## Problem statement:
In the records below, begin at the line containing "outl := ((readOutliers" and end at the line containing "placeNat m pl.elem (fmtBytes"; quote every line in that span exactly, including both boundary lines, and no others.

## Stored data entries:
=====

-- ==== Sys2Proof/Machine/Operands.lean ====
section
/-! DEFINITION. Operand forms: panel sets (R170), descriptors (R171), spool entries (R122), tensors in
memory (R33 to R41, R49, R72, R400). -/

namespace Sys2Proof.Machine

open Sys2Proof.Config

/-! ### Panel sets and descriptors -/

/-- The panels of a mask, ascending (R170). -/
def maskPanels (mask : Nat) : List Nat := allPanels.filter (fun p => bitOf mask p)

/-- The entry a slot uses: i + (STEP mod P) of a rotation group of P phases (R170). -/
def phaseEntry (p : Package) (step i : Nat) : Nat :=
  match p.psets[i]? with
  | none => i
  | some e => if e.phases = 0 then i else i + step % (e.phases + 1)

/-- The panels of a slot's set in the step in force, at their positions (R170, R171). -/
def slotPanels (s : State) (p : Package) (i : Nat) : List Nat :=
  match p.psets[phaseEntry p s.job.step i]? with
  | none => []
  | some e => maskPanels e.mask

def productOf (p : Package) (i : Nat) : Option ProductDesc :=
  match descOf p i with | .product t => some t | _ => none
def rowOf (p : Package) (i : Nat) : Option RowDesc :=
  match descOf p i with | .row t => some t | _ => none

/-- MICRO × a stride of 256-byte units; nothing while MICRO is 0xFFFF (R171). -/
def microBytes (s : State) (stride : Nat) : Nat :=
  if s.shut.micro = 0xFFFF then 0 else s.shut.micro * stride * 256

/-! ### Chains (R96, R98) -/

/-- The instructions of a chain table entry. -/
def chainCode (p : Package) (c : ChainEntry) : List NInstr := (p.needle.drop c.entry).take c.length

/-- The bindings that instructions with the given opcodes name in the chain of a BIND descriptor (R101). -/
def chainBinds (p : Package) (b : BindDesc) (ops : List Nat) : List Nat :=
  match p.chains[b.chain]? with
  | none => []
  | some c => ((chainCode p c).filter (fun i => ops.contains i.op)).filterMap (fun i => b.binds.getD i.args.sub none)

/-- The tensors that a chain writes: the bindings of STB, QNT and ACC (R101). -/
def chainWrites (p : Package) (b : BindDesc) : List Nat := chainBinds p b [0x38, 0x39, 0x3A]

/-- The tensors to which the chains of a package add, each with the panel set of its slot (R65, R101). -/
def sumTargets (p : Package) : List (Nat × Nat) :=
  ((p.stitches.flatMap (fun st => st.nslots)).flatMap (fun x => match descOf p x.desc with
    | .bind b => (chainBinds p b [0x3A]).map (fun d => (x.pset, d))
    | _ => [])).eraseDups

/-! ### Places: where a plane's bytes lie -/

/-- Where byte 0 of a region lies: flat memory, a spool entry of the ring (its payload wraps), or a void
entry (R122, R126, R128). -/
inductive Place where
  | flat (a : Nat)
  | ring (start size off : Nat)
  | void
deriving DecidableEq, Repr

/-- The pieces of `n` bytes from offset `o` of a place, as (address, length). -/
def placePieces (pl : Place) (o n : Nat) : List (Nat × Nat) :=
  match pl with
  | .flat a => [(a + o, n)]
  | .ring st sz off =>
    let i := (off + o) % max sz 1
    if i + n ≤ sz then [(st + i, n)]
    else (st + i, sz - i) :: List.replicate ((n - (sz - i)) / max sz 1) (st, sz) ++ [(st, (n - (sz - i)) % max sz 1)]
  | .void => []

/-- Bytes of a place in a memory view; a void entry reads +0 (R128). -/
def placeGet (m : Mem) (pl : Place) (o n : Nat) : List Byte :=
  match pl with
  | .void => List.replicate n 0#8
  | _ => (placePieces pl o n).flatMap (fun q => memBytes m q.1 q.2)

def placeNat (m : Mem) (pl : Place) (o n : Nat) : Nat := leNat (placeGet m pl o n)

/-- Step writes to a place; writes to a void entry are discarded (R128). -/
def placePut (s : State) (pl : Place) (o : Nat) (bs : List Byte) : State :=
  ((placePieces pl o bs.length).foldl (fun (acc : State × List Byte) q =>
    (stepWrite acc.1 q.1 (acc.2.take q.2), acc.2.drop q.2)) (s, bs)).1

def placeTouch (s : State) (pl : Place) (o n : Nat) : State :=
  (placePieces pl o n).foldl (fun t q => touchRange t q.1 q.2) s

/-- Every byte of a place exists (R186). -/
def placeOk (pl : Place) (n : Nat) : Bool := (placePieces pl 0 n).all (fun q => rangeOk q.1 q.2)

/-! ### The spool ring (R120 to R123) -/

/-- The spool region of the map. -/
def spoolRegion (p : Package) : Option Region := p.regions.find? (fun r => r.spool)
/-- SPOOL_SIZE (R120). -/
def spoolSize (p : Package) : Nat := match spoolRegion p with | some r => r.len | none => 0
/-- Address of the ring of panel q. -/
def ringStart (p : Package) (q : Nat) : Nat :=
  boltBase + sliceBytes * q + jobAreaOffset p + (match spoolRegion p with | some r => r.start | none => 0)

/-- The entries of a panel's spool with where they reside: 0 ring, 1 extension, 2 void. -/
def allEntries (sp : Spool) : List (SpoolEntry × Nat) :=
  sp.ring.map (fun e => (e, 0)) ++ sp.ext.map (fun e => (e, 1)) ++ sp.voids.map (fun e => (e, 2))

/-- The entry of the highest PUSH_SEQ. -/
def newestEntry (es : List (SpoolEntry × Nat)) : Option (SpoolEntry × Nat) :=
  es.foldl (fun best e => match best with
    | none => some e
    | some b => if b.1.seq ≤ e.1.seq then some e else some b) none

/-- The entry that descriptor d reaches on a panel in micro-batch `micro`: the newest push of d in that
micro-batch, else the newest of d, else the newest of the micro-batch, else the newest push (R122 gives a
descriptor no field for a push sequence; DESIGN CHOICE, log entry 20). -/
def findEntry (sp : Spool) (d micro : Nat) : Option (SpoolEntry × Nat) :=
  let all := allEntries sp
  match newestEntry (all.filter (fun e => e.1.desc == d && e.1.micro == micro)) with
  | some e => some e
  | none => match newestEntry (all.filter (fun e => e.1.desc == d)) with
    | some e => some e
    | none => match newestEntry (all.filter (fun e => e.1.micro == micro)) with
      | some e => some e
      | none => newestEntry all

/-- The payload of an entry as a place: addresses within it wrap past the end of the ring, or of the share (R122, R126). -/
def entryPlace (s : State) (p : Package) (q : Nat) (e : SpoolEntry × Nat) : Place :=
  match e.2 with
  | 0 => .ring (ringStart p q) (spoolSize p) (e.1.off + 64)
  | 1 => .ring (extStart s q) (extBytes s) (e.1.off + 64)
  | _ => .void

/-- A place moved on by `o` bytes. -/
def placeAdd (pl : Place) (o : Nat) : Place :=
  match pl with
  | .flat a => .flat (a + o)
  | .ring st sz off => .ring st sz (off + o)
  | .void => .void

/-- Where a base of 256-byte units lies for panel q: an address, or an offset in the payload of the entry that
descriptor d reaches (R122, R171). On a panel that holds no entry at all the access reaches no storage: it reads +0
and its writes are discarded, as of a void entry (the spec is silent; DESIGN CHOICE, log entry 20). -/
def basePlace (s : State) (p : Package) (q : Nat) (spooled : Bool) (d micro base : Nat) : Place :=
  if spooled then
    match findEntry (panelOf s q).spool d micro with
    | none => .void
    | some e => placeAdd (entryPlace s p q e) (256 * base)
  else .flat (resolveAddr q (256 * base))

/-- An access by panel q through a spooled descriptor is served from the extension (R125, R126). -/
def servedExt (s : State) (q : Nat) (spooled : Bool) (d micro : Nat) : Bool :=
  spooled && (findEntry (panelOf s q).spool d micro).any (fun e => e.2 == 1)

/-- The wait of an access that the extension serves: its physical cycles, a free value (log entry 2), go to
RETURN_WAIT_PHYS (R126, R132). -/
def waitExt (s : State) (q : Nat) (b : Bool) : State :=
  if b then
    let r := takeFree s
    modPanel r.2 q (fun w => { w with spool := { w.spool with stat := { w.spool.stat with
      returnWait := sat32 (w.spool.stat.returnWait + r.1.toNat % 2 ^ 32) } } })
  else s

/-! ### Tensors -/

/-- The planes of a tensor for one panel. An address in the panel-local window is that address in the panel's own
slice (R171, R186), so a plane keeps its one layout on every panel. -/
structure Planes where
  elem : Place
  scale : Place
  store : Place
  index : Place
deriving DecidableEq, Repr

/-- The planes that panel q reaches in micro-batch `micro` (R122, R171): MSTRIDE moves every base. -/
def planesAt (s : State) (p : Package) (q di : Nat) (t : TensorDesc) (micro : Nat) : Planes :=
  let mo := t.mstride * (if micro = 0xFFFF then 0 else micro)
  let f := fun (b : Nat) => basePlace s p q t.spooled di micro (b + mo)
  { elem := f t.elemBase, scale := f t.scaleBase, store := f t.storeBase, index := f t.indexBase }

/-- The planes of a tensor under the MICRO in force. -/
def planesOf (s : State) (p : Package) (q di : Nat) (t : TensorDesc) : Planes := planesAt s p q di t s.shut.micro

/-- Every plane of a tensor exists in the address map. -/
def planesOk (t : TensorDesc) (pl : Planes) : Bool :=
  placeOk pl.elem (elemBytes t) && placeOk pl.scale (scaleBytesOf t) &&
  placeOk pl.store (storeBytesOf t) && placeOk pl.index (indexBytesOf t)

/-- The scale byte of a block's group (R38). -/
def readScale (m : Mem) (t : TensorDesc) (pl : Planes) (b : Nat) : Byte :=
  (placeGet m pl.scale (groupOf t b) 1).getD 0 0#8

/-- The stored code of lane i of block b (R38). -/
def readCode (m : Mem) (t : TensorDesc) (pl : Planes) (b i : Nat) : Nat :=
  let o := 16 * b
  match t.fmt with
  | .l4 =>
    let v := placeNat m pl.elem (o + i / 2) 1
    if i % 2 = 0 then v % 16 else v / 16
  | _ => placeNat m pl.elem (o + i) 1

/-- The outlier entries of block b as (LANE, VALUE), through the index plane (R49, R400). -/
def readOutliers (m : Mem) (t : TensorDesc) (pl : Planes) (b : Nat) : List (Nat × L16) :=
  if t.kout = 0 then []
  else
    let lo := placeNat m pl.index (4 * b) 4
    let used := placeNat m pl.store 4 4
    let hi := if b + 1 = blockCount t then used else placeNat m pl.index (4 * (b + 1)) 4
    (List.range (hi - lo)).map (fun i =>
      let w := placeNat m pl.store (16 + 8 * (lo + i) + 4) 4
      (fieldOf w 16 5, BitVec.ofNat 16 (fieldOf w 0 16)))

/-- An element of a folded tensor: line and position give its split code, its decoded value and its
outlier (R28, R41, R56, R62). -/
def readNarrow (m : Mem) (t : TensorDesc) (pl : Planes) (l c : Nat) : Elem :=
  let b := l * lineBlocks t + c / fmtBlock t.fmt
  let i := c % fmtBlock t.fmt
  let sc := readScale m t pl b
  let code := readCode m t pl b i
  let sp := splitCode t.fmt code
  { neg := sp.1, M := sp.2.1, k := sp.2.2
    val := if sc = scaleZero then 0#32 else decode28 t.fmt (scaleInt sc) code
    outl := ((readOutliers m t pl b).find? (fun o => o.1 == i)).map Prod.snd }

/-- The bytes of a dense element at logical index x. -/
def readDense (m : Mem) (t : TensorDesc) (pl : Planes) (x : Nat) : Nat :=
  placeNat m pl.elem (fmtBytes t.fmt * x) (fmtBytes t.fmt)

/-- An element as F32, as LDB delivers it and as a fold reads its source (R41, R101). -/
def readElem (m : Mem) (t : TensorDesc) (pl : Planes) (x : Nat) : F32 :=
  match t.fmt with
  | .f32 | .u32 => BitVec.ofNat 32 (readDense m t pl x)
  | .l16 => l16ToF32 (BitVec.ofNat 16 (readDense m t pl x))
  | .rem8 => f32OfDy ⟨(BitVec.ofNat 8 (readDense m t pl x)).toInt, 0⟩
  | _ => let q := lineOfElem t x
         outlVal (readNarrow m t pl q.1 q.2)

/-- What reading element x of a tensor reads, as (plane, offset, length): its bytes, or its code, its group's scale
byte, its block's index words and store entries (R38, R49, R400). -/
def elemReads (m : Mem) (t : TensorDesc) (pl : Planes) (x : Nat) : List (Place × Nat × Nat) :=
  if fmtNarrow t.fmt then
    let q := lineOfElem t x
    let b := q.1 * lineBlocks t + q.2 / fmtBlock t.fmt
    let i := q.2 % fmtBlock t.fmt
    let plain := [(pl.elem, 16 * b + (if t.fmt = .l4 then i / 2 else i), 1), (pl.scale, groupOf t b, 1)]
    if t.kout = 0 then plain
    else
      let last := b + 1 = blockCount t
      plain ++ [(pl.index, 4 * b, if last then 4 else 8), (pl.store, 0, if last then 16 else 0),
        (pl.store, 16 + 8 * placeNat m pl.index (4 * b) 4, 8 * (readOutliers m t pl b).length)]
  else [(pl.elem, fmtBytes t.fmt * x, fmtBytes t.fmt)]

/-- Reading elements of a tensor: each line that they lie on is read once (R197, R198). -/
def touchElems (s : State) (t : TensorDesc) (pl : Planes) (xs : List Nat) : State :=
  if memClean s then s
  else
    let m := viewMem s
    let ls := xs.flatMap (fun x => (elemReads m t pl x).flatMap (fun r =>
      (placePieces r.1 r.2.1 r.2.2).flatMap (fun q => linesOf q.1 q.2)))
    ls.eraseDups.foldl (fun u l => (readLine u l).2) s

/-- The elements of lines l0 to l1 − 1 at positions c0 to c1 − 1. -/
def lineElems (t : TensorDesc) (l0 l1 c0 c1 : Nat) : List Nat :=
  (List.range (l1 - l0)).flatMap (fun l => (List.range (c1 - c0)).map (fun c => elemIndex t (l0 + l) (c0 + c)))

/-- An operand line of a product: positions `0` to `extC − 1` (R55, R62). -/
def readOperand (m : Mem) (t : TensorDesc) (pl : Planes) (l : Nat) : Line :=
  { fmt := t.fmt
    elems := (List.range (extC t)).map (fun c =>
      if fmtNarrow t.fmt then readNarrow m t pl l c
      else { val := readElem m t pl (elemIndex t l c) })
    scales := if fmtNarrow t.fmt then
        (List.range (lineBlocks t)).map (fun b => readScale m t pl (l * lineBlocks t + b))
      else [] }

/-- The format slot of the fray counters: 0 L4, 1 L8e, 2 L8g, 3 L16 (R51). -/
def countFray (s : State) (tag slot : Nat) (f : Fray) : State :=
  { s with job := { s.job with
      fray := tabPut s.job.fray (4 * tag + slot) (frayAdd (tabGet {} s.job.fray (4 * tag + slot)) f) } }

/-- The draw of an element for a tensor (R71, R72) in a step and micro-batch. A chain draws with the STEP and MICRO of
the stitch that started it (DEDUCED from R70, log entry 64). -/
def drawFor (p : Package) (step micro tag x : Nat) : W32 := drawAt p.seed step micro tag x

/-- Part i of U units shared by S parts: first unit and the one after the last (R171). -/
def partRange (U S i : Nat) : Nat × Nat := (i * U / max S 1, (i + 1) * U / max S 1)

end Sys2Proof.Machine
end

=====

## Solution to this task:
    outl := ((readOutliers m t pl b).find? (fun o => o.1 == i)).map Prod.snd }

/-- The bytes of a dense element at logical index x. -/
def readDense (m : Mem) (t : TensorDesc) (pl : Planes) (x : Nat) : Nat :=
  placeNat m pl.elem (fmtBytes t.fmt * x) (fmtBytes t.fmt)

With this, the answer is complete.